THE DATA ▸
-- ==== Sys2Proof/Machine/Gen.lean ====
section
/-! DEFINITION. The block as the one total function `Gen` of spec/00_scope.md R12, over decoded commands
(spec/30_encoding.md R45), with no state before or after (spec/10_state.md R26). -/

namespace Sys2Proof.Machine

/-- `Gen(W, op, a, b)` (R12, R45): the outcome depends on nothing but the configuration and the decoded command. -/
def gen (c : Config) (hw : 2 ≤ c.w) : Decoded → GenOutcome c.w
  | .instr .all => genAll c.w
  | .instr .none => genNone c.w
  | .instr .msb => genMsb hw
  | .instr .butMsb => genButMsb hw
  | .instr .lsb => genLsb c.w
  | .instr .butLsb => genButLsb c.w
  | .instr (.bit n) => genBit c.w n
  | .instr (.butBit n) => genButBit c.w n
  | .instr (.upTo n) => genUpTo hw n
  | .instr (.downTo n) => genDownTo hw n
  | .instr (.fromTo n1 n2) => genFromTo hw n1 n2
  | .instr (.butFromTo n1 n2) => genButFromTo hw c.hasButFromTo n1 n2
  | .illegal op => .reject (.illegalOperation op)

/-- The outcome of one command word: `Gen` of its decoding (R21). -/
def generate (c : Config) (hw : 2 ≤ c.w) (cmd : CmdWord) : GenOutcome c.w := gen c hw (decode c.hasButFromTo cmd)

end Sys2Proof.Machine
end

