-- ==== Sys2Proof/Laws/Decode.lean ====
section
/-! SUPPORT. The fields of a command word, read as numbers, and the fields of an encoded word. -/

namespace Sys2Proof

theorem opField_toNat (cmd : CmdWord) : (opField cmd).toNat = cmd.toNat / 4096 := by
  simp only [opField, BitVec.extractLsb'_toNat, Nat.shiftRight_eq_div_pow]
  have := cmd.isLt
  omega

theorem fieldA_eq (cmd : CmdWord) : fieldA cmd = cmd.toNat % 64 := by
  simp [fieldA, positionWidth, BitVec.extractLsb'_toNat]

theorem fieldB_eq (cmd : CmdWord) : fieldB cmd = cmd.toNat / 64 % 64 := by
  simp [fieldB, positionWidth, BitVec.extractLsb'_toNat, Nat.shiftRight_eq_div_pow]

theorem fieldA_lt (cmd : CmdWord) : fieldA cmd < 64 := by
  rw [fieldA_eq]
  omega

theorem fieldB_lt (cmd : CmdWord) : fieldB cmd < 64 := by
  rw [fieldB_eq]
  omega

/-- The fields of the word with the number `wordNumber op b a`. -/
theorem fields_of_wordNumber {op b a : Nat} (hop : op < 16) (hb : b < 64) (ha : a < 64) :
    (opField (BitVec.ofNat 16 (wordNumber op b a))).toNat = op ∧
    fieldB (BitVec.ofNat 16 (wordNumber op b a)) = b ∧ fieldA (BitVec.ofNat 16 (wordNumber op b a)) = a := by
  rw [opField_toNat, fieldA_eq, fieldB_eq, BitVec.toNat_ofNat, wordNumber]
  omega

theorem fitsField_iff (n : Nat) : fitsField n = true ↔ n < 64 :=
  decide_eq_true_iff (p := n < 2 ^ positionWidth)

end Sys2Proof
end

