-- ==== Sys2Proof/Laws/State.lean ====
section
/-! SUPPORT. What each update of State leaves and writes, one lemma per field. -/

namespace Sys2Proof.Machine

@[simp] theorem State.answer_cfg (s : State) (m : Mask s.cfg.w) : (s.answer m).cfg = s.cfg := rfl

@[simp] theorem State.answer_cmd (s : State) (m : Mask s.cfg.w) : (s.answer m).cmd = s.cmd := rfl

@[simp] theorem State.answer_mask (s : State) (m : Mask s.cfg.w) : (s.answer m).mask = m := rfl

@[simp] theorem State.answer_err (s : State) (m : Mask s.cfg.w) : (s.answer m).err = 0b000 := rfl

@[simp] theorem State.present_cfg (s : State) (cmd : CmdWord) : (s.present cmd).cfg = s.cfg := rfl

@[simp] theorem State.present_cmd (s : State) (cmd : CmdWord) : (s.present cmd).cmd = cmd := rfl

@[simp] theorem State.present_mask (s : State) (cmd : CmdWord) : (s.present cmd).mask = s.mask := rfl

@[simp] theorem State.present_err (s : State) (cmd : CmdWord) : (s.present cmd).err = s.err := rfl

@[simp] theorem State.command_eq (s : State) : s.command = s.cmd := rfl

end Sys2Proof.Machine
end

PROBLEM DESCRIPTION ▸
Check every line of the data above for the string "Laws", and copy those that have it.

WRITTEN ANSWER ▸
-- ==== Sys2Proof/Laws/Decode.lean ====
-- ==== Sys2Proof/Laws/State.lean ====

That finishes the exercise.